Task to complete
So that nothing is lost, restate each entry exactly as supplied.
─── Available data ───
-- ==== Sys2Proof/Laws/PerInstr.lean ====
section
/-!
SUPPORT. Per-instruction families. `TableRow`: the word of a command lies in its row of spec/opcode_table.json, that is,
`word &&& mask = match`, for every value of its operands.
-/

namespace Sys2Proof.Laws.TableRow

/-- The mask of the command's row of spec/opcode_table.json. -/
def mask : Instr → Word
  | .init _ _ => 0xFFFFF800
  | .translate _ => 0xFFFF0000
  | .summary => 0xFFFFFFFF
  | .probePt _ => 0xFFFFFF00
  | .probeTlb _ => 0xFFFFFF00

/-- The match value of the command's row of spec/opcode_table.json. -/
def pattern : Instr → Word
  | .init _ _ => 0x10000000
  | .translate _ => 0x20000000
  | .summary => 0x30000000
  | .probePt _ => 0x40000000
  | .probeTlb _ => 0x50000000

/-- The word of the command fits its row. -/
def Statement (i : Instr) : Prop := encode i &&& mask i = pattern i

theorem init (nframes : BitVec 9) (policy : BitVec 2) : Statement (.init nframes policy) := by
  simp only [Statement, encode, mask, pattern]
  ext k hk
  simp only [BitVec.getElem_and, BitVec.getElem_append]
  interval_cases k <;> simp

theorem translate (addr : Addr) : Statement (.translate addr) := by
  simp only [Statement, encode, mask, pattern]
  ext k hk
  simp only [BitVec.getElem_and, BitVec.getElem_append]
  interval_cases k <;> simp

theorem summary : Statement .summary := by unfold Statement; decide

theorem probePt (page : Page) : Statement (.probePt page) := by
  simp only [Statement, encode, mask, pattern]
  ext k hk
  simp only [BitVec.getElem_and, BitVec.getElem_append]
  interval_cases k <;> simp

theorem probeTlb (page : Page) : Statement (.probeTlb page) := by
  simp only [Statement, encode, mask, pattern]
  ext k hk
  simp only [BitVec.getElem_and, BitVec.getElem_append]
  interval_cases k <;> simp

end Sys2Proof.Laws.TableRow
end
───
Written solution
-- ==== Sys2Proof/Laws/PerInstr.lean ====
section
/-!
SUPPORT. Per-instruction families. `TableRow`: the word of a command lies in its row of spec/opcode_table.json, that is,
`word &&& mask = match`, for every value of its operands.
-/

namespace Sys2Proof.Laws.TableRow

/-- The mask of the command's row of spec/opcode_table.json. -/
def mask : Instr → Word
  | .init _ _ => 0xFFFFF800
  | .translate _ => 0xFFFF0000
  | .summary => 0xFFFFFFFF
  | .probePt _ => 0xFFFFFF00
  | .probeTlb _ => 0xFFFFFF00

/-- The match value of the command's row of spec/opcode_table.json. -/
def pattern : Instr → Word
  | .init _ _ => 0x10000000
  | .translate _ => 0x20000000
  | .summary => 0x30000000
  | .probePt _ => 0x40000000
  | .probeTlb _ => 0x50000000

/-- The word of the command fits its row. -/
def Statement (i : Instr) : Prop := encode i &&& mask i = pattern i

theorem init (nframes : BitVec 9) (policy : BitVec 2) : Statement (.init nframes policy) := by
  simp only [Statement, encode, mask, pattern]
  ext k hk
  simp only [BitVec.getElem_and, BitVec.getElem_append]
  interval_cases k <;> simp

theorem translate (addr : Addr) : Statement (.translate addr) := by
  simp only [Statement, encode, mask, pattern]
  ext k hk
  simp only [BitVec.getElem_and, BitVec.getElem_append]
  interval_cases k <;> simp

theorem summary : Statement .summary := by unfold Statement; decide

theorem probePt (page : Page) : Statement (.probePt page) := by
  simp only [Statement, encode, mask, pattern]
  ext k hk
  simp only [BitVec.getElem_and, BitVec.getElem_append]
  interval_cases k <;> simp

theorem probeTlb (page : Page) : Statement (.probeTlb page) := by
  simp only [Statement, encode, mask, pattern]
  ext k hk
  simp only [BitVec.getElem_and, BitVec.getElem_append]
  interval_cases k <;> simp

end Sys2Proof.Laws.TableRow
end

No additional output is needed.